A moment of crisis for David Cameron as he realises it is unlikely that George Osborne has the faintest idea what the Autumn Statement means.

A moment of crisis for David Cameron as he realises it is unlikely that George Osborne has the faintest idea what the Autumn Statement means.

If anybody else had prattled on for 50 minutes while hardly uttering a single sensible word, they would have been consigned to a mental hospital forthwith.

But this is Coalition Britain, and the speaker was George Osborne, the man who likes to tell us all that he is in charge of the nation’s finances. Thanks to his government’s Department for Work and Pensions, nobody is allowed to have mental illnesses anymore; after this speech, it seems likely we all have an idea about the reason for that.

A 50-minute speech is a lot of verbiage, and it is certain that worthier journalists across Britain – if not the world – have already analysed it to exhaustion. Allow me to let you into a secret:

They’re probably trying too hard.

Most of the speech was about putting Labour down. The Opposition has made all the headway over the past few weeks, and we all knew Osborne was under orders to change the mood music of the nation in time for Christmas.

Did he manage it? Not really. His speeches always come across as strained events, where he’s making an effort to be clever without ever achieving it. As a result, the message gets lost. We can therefore discount the Labour-bashing.

That leaves us with what he actually said. Even here, his meaning was at times opaque. What follows is an attempt to provide a handy guide to George-speak, for anyone unfortunate enough to have heard him yesterday.

Osborne: “We have held our nerve while those who predicted there would be no growth until we turned the spending taps back on have been proved comprehensively wrong.”/Meaning: “I am lying. Austerity failed miserably and the economy flatlined.

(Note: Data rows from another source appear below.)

-- ==== Sys2Proof/Laws/State.lean ====
section
/-! SUPPORT. What each update of the state leaves alone, one lemma per field per update, and what each accessor reads after
its own update. -/

namespace Sys2Proof.Machine
namespace State

variable (s : State)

A few months ago I realised that we would have nothing to show at election time so I turned the spending taps back on, with Help To Buy and Funding For Lending. I know that these are exactly the sort of Keynesian economic levers that I preached against for three years but I’m hoping that nobody noticed.”

The hard work of the British people is paying off, and we will not squander their efforts./Osborne appears to be celebrating his three years of stagnation. He inherited growth and decided to trash it. (MagsNews on Twitter)

There was no double-dip recession./“Phew! Lucky escape there!”

At the time of the Budget in March, the Office of Budget Responsibility forecast that growth this year would be 0.6 per cent. Today, it more than doubles that forecast and the estimate for growth will be 1.4 per cent./“Please God don’t let anybody remember that three years ago, the forecast for this year was 2.9 per cent.”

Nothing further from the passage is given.